Wer durch das Portal einer Kirche, durch das Stadttor, den Tempeleingang oder durch die Haustüre tritt, lässt das Draussen zurück und begibt sich in eine andere Wirklichkeit. Über eine Schwelle zu schreiten bedeutet oftmals, einen Schritt ins Ungewisse zu tun: Was einen hinter der Türe erwartet, kann vielleicht erahnt, aber noch nicht gesehen werden.

Die Tür-Geschichten, von denen die Bibel zu erzählen weiss, sind zahlreich. Da sind die Bildworte Jesu vom guten Hirten, der im Unterschied zu den Räubern und Dieben durch die Tür in den Stall zu seinen Schafen hineingeht (vgl. Joh 10.1ff.). Da ist das Jesus-Wort zu lesen: „Ich bin die Tür; wer durch mich hineingeht, wird gerettet werden.“ (Joh 10,9ff.) Was in all diesen Bibelstellen mitschwingt, nämlich die gefallene Entscheidung, das kommt ungleich schärfer noch in Mt 7,13ff. zum Ausdruck, wo Jesus den Jüngern in der Bergpredigt sagt. „Geht ein durch das enge Tor! Denn das Tor ist weit, das ins Verderben führt, und der Weg dahin ist breit, und viele gehen auf ihm. Aber das Tor, das zum Leben führt, ist eng, und der Weg dahin ist schmal, und nur wenige finden ihn.“

Nur dem Besucher, der durch die Enge des Portals hindurchtritt, eröffnet sich ein Blick auf das grossartige Innere der Basilika von Vézelay. Nur dem, der die Türe aufstösst und durch sie hindurchtritt, eröffnen sich neue Räume. Vor einer Türe wird mir die Entscheidung abverlangt, durch die Türe hindurchzugehen und damit in die dahinterliegende Welt zu gelangen, oder aber die Türe geschlossen zu lassen und damit in der davor liegenden Welt zu verbleiben.

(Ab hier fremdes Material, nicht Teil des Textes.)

-- ==== Sys2Proof/Laws/KeptRings.lean ====
section
/-! SUPPORT. What the operations of Machine/Rings.lean keep (Laws/Kept.lean). -/

namespace Sys2Proof.Machine

variable {kq : List Instr} {kn : Nat}

theorem onCtx_kept {ctx : Nat} {s : State} {f : State → State} (h0 : Kept kq kn s) (h1 : ∀ y0, Kept kq kn y0 → Kept kq kn (f y0)) : OutKept kq kn (onCtx ctx s f) := by
  unfold onCtx
  try dsimp only
  repeat' first
    | with_reducible assumption | with_reducible apply h1 | with_reducible apply CoreState.fault_kept
    | with_reducible apply OutKept.next | with_reducible apply OutKept.fault | split | dsimp only

theorem State.requestMsix_kept {s : State} {v : Nat} (h0 : Kept kq kn s) : Kept kq kn (State.requestMsix s v) := by
  unfold State.requestMsix
  try dsimp only
  repeat' first
    | with_reducible assumption | with_reducible apply CoreState.put_kept | with_reducible apply State.put_kept
    | (refine Kept.intro ?_; dsimp only; with_reducible refine Kept.elim ?_)
    | (refine CoreKept.intro ?_; dsimp only; with_reducible refine CoreKept.elim ?_) | dsimp only

theorem State.writeEvent_kept {s : State} {e : Event} (h0 : Kept kq kn s) : Kept kq kn (State.writeEvent s e) := by
  unfold State.writeEvent
  try dsimp only
  repeat' first
    | with_reducible assumption | with_reducible apply CoreState.put_kept | with_reducible apply CoreState.wrap_kept
    | with_reducible apply State.put_kept | with_reducible apply State.wrap_kept | with_reducible apply State.tierWrite_kept
    | with_reducible apply State.requestMsix_kept | split
    | (refine Kept.intro ?_; dsimp only; with_reducible refine Kept.elim ?_)
    | (refine CoreKept.intro ?_; dsimp only; with_reducible refine CoreKept.elim ?_) | dsimp only

theorem State.showPending_kept {s : State} (h0 : Kept kq kn s) : Kept kq kn (State.showPending s) := by
  unfold State.showPending
  try dsimp only
  repeat' first
    | with_reducible assumption | with_reducible apply CoreState.put_kept | with_reducible apply State.put_kept | dsimp only

theorem State.flushEvents_kept {k : Nat} {s : State} (h0 : Kept kq kn s) : Kept kq kn (State.flushEvents k s) := by
  induction k generalizing s with
  | zero =>
    unfold State.flushEvents
    try dsimp only
    repeat' first
      | with_reducible assumption | with_reducible apply State.writeEvent_kept | with_reducible apply State.showPending_kept
      | split | (refine Kept.intro ?_; dsimp only; with_reducible refine Kept.elim ?_)
      | (refine CoreKept.intro ?_; dsimp only; with_reducible refine CoreKept.elim ?_) | dsimp only
  | succ z ih =>
    unfold State.flushEvents
    try dsimp only
    repeat' first
      | with_reducible assumption | with_reducible apply ih | with_reducible apply State.writeEvent_kept
      | with_reducible apply State.showPending_kept | split
      | (refine Kept.intro ?_; dsimp only; with_reducible refine Kept.elim ?_)
      | (refine CoreKept.intro ?_; dsimp only; with_reducible refine CoreKept.elim ?_) | dsimp only

theorem State.postEvent_kept {s : State} {e : Event} (h0 : Kept kq kn s) : Kept kq kn (State.postEvent s e) := by
  unfold State.postEvent
  try dsimp only
  repeat' first
    | with_reducible assumption | with_reducible apply CoreState.bump_kept | with_reducible apply State.bump_kept
    | with_reducible apply State.flushEvents_kept | split
    | (refine Kept.intro ?_; dsimp only; with_reducible refine Kept.elim ?_)
    | (refine CoreKept.intro ?_; dsimp only; with_reducible refine CoreKept.elim ?_) | dsimp only

theorem execEventRaise_kept {e : Event} {s : State} (h0 : Kept kq kn s) : OutKept kq kn (execEventRaise e s) := by
  unfold execEventRaise
  try dsimp only
  repeat' first
    | with_reducible assumption | with_reducible apply State.postEvent_kept | with_reducible apply OutKept.next
    | with_reducible apply OutKept.fault | split | (refine Kept.intro ?_; dsimp only; with_reducible refine Kept.elim ?_)
    | (refine CoreKept.intro ?_; dsimp only; with_reducible refine CoreKept.elim ?_) | dsimp only

theorem State.raiseDue_kept {s : State} {ctx : Nat} (h0 : Kept kq kn s) : Kept kq kn (State.raiseDue s ctx) := by
  unfold State.raiseDue
  try dsimp only
  repeat' first
    | with_reducible assumption | with_reducible apply State.postEvent_kept | with_reducible apply Kept.foldl
    | with_reducible apply Kept.foldl_fst | with_reducible apply CoreKept.foldl | split
    | (refine Kept.intro ?_; dsimp only; with_reducible refine Kept.elim ?_)
    | (refine CoreKept.intro ?_; dsimp only; with_reducible refine CoreKept.elim ?_) | intro _ | dsimp only

theorem State.complete_kept {s : State} {ctx : Nat} {x : ComplEntry} (h0 : Kept kq kn s) : Kept kq kn (State.complete s ctx x) := by
  unfold State.complete
  try dsimp only
  repeat' first
    | with_reducible assumption | with_reducible apply CoreState.put_kept | with_reducible apply State.put_kept
    | with_reducible apply State.tierWrite_kept | with_reducible apply State.postEvent_kept | split
    | (refine Kept.intro ?_; dsimp only; with_reducible refine Kept.elim ?_)
    | (refine CoreKept.intro ?_; dsimp only; with_reducible refine CoreKept.elim ?_) | dsimp only

theorem State.setSub_kept {s : State} {i : Nat} {x : Option Sub} (h0 : Kept kq kn s) : Kept kq kn (State.setSub s i x) := by
  unfold State.setSub
  try dsimp only
  repeat' first
    | with_reducible assumption | split | (refine Kept.intro ?_; dsimp only; with_reducible refine Kept.elim ?_)
    | (refine CoreKept.intro ?_; dsimp only; with_reducible refine CoreKept.elim ?_) | intro _ | dsimp only

theorem State.moveEntry_kept {s : State} {i : Nat} {new : Nat} (h0 : Kept kq kn s) : Kept kq kn (State.moveEntry s i new) := by
  unfold State.moveEntry
  try dsimp only
  repeat' first
    | with_reducible assumption | with_reducible apply CoreState.put_kept | with_reducible apply State.put_kept
    | with_reducible apply State.setSub_kept | with_reducible apply State.setReg_kept
    | with_reducible apply CoreState.setReg_kept | split
    | (refine Kept.intro ?_; dsimp only; with_reducible refine Kept.elim ?_)
    | (refine CoreKept.intro ?_; dsimp only; with_reducible refine CoreKept.elim ?_) | dsimp only

theorem State.dropPage_kept {s : State} {page : Nat} (h0 : Kept kq kn s) : Kept kq kn (State.dropPage s page) := by
  unfold State.dropPage
  try dsimp only
  repeat' first
    | with_reducible assumption | with_reducible apply State.tierWrite_kept | dsimp only

theorem State.releasePages_kept {s : State} {i : Nat} (h0 : Kept kq kn s) : Kept kq kn (State.releasePages s i) := by
  unfold State.releasePages
  try dsimp only
  repeat' first
    | with_reducible assumption | with_reducible apply CoreState.put_kept | with_reducible apply State.put_kept
    | with_reducible apply State.dropPage_kept | with_reducible apply Kept.foldl | with_reducible apply Kept.foldl_fst
    | with_reducible apply CoreKept.foldl | intro _ | dsimp only

end Sys2Proof.Machine
end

Mit dem Durchgang durch das „enge Tor“, von dem Jesus spricht, ist eine Entscheidung gefallen, insofern es mit der Betrachtung und Erwägung verschiedener Möglichkeiten ein Ende hat. Denjenigen, der glaubt, nimmt das Portal mit seinem bergenden Bogen auf und lässt ihn den einen Weg gehen. Die Entscheidung, der frohen Botschaft des Evangeliums wider alle Ängste und Zweifel zu glauben, bedeutet, von einer eindeutigen und unumkehrbaren Bewegung ergriffen zu sein, deren Richtung genauso vorgegeben ist, wie wenn man durch ein Kirchenportal hindurchtritt.